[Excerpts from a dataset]
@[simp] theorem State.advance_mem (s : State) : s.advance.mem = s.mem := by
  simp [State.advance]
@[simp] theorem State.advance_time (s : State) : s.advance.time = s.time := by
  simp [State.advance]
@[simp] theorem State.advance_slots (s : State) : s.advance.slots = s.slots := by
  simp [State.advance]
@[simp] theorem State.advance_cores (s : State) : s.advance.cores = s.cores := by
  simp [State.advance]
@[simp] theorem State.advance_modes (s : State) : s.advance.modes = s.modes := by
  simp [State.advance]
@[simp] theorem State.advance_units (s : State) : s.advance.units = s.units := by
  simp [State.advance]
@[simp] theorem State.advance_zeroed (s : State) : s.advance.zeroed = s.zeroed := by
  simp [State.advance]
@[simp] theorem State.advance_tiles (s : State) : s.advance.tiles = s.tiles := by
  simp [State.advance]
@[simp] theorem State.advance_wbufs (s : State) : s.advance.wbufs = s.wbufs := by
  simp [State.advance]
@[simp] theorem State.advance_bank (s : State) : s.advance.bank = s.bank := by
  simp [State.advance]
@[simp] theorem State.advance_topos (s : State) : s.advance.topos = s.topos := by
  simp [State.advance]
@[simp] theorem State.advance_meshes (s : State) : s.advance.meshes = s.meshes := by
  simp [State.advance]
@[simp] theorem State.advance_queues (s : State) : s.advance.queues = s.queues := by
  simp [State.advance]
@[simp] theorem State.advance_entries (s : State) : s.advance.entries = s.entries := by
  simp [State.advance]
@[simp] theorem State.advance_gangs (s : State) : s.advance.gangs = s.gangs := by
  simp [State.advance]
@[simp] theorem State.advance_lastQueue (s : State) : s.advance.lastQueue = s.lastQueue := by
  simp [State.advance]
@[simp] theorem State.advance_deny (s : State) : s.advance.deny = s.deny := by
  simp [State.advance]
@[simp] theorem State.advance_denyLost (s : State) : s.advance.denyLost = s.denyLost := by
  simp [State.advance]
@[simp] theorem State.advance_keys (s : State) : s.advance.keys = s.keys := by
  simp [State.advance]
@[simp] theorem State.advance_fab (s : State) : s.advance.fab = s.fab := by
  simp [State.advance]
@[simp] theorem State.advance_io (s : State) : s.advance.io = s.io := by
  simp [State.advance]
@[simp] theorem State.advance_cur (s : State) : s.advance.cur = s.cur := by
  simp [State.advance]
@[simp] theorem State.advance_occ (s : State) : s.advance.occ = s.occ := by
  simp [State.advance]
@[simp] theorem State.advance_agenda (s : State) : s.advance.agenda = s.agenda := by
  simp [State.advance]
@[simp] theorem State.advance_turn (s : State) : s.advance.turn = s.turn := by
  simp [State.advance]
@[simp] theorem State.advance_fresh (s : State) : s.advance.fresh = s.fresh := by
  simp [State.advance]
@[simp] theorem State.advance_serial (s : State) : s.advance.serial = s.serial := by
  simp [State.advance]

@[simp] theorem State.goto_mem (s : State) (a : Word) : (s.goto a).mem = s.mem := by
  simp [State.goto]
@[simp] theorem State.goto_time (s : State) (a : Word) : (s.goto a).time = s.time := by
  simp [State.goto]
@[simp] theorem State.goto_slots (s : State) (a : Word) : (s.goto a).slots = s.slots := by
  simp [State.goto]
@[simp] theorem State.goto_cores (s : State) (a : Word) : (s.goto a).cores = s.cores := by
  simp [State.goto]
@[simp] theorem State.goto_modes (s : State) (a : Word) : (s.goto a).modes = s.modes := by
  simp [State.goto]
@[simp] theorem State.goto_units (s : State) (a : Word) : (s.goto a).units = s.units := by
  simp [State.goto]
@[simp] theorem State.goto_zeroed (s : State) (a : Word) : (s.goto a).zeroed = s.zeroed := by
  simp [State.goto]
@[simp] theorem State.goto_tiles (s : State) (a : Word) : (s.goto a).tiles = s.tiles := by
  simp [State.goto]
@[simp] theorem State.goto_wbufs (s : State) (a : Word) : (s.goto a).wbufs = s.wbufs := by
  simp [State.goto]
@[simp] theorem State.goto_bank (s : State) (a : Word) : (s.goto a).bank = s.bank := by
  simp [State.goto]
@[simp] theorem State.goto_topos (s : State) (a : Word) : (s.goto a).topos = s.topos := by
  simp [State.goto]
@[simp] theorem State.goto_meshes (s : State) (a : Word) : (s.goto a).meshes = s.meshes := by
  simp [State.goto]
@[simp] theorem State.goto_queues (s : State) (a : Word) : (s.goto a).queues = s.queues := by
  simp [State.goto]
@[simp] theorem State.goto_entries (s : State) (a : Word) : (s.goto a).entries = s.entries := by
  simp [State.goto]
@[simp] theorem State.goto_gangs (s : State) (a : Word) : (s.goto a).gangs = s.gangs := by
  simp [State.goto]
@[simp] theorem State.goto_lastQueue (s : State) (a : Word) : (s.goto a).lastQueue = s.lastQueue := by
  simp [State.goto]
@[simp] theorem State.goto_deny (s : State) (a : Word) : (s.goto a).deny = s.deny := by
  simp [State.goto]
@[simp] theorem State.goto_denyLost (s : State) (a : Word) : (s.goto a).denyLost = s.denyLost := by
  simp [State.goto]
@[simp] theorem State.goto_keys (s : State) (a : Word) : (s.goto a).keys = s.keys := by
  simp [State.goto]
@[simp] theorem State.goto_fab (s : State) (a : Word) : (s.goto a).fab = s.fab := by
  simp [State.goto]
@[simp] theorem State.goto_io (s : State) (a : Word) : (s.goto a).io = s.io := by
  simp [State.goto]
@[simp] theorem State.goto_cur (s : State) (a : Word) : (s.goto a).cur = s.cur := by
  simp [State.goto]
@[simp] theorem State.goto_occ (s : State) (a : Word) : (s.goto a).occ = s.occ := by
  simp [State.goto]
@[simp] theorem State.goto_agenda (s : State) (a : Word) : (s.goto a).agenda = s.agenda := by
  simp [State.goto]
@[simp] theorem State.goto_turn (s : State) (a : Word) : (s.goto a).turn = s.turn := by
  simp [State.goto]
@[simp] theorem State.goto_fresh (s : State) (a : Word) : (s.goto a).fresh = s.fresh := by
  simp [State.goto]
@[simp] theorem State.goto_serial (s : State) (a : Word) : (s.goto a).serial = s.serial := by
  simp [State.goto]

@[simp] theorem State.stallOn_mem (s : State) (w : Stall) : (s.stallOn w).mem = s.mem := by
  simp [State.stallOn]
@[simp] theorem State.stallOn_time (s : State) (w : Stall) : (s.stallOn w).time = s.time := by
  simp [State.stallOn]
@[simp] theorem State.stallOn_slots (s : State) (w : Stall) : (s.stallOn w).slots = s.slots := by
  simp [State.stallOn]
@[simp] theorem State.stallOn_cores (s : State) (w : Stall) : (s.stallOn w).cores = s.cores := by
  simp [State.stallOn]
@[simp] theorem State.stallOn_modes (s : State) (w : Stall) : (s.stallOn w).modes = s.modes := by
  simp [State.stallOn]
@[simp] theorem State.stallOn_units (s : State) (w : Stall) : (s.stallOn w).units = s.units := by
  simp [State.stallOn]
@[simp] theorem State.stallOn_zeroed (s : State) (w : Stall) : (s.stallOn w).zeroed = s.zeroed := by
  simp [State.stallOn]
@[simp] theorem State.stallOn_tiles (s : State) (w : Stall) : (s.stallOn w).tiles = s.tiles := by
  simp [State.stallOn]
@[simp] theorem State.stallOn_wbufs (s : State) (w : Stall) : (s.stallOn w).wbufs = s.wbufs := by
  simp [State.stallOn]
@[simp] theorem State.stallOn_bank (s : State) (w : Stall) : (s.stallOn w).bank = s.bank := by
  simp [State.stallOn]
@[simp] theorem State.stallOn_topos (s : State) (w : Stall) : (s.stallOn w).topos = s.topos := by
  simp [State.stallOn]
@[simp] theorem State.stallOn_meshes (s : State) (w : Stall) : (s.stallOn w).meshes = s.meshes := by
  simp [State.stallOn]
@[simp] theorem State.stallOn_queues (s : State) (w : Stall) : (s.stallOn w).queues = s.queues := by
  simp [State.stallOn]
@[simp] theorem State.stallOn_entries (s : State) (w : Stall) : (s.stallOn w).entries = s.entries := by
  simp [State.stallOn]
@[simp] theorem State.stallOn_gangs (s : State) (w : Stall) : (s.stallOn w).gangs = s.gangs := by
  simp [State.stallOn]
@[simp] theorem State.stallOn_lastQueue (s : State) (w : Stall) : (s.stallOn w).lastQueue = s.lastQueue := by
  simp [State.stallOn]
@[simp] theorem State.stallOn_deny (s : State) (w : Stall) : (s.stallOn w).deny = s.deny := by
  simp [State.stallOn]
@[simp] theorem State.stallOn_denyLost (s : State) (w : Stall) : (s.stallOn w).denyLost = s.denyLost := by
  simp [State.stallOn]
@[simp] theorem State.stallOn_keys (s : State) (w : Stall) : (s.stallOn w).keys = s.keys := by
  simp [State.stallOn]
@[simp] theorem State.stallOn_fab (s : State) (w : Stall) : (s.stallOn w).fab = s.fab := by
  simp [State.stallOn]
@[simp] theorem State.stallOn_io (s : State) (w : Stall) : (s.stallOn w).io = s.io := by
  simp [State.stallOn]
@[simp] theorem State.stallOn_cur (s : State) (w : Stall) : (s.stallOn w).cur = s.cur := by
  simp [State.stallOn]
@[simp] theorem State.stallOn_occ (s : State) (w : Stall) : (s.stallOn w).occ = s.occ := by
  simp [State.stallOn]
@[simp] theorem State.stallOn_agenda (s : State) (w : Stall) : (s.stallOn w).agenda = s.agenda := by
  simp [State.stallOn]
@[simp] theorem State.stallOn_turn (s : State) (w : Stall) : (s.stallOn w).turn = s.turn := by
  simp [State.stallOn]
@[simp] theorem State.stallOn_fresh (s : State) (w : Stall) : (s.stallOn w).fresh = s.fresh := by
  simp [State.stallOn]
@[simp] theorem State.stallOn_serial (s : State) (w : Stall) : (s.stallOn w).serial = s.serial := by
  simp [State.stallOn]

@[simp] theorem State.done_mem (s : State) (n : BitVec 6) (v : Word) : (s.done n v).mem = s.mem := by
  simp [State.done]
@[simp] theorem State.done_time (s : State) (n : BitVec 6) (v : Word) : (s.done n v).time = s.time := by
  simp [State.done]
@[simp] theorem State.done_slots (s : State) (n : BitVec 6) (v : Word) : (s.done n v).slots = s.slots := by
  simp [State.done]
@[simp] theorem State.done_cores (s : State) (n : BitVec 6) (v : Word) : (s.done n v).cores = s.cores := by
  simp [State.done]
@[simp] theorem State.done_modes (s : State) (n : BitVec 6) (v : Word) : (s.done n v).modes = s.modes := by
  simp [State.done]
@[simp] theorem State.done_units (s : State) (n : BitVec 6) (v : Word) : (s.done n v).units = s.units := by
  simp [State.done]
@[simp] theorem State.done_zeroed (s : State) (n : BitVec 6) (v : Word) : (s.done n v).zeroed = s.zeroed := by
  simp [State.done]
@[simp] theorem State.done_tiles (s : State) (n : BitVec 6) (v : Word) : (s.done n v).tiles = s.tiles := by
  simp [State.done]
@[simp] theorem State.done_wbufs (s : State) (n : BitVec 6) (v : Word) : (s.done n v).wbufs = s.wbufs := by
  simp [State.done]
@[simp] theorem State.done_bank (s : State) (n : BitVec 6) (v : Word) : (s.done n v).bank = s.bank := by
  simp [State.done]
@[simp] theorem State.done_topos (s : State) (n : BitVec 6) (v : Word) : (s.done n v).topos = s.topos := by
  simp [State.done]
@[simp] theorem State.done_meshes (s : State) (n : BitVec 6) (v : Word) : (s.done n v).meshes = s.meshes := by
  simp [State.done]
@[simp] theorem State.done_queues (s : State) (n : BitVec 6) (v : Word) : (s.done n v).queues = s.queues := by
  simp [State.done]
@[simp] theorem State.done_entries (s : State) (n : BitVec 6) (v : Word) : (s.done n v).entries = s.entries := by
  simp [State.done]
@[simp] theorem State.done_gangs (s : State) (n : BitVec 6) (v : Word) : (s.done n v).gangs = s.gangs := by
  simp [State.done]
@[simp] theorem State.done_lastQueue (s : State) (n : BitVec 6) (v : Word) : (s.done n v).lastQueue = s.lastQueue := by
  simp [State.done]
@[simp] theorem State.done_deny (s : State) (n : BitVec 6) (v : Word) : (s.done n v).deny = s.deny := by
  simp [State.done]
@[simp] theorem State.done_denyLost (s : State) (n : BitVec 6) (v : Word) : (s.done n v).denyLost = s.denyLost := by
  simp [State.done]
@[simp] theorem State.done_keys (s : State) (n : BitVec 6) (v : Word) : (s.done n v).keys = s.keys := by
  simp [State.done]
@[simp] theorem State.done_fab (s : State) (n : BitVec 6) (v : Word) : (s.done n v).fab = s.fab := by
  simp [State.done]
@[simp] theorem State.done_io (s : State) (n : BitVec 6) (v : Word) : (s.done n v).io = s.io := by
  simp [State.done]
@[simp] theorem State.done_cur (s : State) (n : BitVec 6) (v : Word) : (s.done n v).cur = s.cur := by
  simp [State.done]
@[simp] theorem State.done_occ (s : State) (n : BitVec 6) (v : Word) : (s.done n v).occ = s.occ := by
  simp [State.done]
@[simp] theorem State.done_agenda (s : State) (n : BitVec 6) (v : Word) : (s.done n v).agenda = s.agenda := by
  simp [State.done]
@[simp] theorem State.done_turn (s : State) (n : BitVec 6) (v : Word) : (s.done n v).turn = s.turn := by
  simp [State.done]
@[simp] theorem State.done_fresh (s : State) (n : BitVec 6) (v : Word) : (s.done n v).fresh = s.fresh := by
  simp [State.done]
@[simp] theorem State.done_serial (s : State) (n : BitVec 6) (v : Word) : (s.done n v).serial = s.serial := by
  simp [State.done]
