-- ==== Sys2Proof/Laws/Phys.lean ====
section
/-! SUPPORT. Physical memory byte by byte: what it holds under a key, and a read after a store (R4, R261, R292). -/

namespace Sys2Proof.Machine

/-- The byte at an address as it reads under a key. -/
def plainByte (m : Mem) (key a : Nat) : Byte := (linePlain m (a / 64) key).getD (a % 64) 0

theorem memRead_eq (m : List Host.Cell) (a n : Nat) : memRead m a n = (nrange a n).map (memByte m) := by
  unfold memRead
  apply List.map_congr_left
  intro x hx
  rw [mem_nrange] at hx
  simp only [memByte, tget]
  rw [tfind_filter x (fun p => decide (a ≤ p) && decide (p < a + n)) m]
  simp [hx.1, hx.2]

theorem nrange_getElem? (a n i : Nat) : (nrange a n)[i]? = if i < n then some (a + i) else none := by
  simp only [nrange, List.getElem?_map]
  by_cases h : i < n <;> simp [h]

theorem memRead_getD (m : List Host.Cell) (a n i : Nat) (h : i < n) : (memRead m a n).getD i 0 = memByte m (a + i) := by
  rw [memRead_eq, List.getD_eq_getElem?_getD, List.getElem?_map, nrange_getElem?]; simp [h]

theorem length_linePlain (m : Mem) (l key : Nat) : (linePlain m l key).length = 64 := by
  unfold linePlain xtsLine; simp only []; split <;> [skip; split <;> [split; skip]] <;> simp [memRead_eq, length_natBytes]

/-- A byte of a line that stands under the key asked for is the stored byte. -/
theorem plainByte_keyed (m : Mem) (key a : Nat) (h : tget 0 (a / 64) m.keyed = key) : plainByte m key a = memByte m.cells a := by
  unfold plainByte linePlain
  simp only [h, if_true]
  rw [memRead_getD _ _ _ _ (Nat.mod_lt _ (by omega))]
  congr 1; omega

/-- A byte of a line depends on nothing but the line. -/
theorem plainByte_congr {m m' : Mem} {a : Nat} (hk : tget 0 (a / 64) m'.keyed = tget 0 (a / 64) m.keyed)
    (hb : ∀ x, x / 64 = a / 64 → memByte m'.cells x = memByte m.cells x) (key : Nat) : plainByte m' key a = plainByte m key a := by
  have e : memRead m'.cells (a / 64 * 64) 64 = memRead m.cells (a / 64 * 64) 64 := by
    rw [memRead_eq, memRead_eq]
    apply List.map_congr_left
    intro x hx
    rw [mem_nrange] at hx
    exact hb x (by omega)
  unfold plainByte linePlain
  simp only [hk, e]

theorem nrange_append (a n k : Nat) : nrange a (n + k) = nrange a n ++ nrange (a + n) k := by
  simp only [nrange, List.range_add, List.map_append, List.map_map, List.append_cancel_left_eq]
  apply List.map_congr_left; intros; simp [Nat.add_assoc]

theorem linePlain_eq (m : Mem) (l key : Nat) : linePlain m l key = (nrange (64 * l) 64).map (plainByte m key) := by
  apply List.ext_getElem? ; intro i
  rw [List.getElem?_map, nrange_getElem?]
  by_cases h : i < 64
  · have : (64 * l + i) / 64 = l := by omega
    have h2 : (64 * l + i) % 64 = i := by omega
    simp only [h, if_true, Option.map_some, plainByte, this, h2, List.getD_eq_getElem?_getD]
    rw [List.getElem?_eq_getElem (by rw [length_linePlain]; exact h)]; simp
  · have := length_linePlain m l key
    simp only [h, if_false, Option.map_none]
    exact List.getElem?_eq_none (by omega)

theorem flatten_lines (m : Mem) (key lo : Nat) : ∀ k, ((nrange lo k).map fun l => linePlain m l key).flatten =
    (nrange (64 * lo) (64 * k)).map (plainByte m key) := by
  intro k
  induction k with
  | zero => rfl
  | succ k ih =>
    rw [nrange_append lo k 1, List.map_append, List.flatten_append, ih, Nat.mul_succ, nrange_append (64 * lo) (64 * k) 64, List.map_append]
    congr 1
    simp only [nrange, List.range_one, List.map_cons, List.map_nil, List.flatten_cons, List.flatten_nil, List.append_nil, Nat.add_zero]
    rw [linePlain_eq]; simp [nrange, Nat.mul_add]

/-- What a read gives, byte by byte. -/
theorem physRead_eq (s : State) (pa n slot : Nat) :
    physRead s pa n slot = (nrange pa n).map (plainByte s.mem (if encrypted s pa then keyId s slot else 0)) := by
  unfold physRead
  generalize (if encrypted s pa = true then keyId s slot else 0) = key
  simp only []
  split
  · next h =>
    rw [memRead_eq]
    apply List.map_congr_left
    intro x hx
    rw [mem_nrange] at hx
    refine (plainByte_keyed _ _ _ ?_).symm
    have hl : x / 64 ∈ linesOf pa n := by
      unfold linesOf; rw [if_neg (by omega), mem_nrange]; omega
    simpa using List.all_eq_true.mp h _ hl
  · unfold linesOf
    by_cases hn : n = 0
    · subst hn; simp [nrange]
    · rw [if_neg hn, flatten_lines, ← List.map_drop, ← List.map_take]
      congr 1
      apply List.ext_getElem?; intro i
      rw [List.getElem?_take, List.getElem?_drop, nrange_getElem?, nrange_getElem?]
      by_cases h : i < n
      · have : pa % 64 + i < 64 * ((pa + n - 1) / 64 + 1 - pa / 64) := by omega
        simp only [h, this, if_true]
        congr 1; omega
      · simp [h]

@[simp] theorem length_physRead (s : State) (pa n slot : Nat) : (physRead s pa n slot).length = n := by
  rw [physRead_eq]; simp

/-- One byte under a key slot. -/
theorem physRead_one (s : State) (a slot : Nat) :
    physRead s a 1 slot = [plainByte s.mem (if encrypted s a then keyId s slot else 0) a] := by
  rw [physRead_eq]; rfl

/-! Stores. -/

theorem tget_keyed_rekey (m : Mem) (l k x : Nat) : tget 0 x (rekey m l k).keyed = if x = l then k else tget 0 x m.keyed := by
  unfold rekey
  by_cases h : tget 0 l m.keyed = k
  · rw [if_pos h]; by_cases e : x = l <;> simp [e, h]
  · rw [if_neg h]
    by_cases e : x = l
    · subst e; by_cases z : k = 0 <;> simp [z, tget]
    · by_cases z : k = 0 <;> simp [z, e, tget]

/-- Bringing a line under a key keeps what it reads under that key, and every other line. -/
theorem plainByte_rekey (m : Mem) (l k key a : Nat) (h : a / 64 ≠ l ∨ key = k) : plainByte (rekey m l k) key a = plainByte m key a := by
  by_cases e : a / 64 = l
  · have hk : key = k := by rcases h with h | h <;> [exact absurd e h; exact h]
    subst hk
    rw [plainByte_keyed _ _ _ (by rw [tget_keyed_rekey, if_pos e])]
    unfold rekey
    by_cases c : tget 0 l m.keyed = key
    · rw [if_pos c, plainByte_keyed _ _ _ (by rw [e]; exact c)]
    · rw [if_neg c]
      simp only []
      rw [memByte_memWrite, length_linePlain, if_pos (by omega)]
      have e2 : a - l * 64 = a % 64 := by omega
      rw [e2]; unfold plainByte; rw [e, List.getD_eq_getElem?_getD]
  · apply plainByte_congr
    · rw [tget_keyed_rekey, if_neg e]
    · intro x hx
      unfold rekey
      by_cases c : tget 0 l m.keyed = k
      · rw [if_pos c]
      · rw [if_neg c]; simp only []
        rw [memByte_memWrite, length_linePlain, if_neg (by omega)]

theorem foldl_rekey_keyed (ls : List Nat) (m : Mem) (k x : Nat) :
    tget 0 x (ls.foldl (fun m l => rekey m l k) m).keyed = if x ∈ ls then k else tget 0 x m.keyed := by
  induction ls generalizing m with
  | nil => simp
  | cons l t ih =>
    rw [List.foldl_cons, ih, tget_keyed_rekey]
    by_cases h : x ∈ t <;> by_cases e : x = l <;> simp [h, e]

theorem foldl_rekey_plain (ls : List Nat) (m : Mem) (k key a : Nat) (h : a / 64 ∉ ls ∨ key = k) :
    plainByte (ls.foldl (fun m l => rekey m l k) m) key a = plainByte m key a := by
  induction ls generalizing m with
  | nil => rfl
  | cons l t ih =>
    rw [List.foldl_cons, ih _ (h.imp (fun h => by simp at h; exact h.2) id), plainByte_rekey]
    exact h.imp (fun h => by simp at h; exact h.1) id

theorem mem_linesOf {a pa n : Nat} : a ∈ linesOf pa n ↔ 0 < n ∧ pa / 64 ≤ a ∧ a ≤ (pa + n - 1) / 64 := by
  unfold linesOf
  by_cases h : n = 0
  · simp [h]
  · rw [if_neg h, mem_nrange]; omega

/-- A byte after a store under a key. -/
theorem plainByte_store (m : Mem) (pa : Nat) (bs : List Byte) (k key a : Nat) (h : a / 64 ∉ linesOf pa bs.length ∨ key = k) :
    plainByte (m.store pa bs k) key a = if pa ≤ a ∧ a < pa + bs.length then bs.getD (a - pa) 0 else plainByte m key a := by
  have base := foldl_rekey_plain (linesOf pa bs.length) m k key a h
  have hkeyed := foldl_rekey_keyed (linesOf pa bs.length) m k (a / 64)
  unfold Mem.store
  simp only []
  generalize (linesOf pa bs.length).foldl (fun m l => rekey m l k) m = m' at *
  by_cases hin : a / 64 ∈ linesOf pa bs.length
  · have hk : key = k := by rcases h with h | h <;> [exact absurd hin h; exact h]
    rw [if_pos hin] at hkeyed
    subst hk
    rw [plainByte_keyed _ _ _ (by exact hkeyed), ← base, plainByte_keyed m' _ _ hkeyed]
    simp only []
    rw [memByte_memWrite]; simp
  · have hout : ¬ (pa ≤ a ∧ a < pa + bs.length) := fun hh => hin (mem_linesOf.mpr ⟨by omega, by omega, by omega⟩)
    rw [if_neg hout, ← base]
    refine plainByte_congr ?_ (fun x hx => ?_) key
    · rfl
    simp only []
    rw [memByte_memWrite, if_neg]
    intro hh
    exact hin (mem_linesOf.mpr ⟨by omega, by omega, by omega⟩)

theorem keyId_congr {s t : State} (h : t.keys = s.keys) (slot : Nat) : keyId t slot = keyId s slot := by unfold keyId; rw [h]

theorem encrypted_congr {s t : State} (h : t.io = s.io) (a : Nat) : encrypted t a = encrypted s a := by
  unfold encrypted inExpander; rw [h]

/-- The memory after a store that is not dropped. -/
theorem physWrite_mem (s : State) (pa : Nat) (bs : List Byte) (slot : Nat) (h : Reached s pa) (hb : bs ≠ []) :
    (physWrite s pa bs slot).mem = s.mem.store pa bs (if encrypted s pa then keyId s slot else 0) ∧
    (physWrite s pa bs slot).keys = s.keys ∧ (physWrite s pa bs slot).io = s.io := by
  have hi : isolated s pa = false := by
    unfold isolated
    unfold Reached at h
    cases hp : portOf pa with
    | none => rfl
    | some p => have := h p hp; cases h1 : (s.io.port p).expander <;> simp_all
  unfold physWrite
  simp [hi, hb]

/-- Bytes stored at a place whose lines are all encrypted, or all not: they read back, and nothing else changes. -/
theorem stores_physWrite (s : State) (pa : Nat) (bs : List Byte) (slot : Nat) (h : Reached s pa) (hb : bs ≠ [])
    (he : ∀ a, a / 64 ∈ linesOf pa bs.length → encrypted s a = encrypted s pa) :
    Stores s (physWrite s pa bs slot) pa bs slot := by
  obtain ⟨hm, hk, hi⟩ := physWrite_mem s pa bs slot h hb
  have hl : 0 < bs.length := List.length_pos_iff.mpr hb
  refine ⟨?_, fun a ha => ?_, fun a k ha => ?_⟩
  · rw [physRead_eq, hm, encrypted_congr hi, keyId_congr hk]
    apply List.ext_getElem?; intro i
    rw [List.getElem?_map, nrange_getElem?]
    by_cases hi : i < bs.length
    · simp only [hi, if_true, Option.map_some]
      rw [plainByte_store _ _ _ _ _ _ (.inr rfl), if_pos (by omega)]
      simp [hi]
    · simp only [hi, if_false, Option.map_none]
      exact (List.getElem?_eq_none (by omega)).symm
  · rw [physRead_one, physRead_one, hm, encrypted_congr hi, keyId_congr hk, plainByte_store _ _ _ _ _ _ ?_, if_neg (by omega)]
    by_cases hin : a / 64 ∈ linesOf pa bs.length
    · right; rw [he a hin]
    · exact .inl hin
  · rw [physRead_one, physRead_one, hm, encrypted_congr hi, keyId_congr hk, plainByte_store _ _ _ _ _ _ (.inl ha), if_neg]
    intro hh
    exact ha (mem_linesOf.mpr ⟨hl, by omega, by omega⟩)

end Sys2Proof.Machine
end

- _Your instructions_
Starting at the line that has "not dropped. -/" and ending at the line that has "simp [hi, hb]", please write out the lines above exactly, leaving out all others.

- _Response for this exercise_
/-- The memory after a store that is not dropped. -/
theorem physWrite_mem (s : State) (pa : Nat) (bs : List Byte) (slot : Nat) (h : Reached s pa) (hb : bs ≠ []) :
    (physWrite s pa bs slot).mem = s.mem.store pa bs (if encrypted s pa then keyId s slot else 0) ∧
    (physWrite s pa bs slot).keys = s.keys ∧ (physWrite s pa bs slot).io = s.io := by
  have hi : isolated s pa = false := by
    unfold isolated
    unfold Reached at h
    cases hp : portOf pa with
    | none => rfl
    | some p => have := h p hp; cases h1 : (s.io.port p).expander <;> simp_all
  unfold physWrite
  simp [hi, hb]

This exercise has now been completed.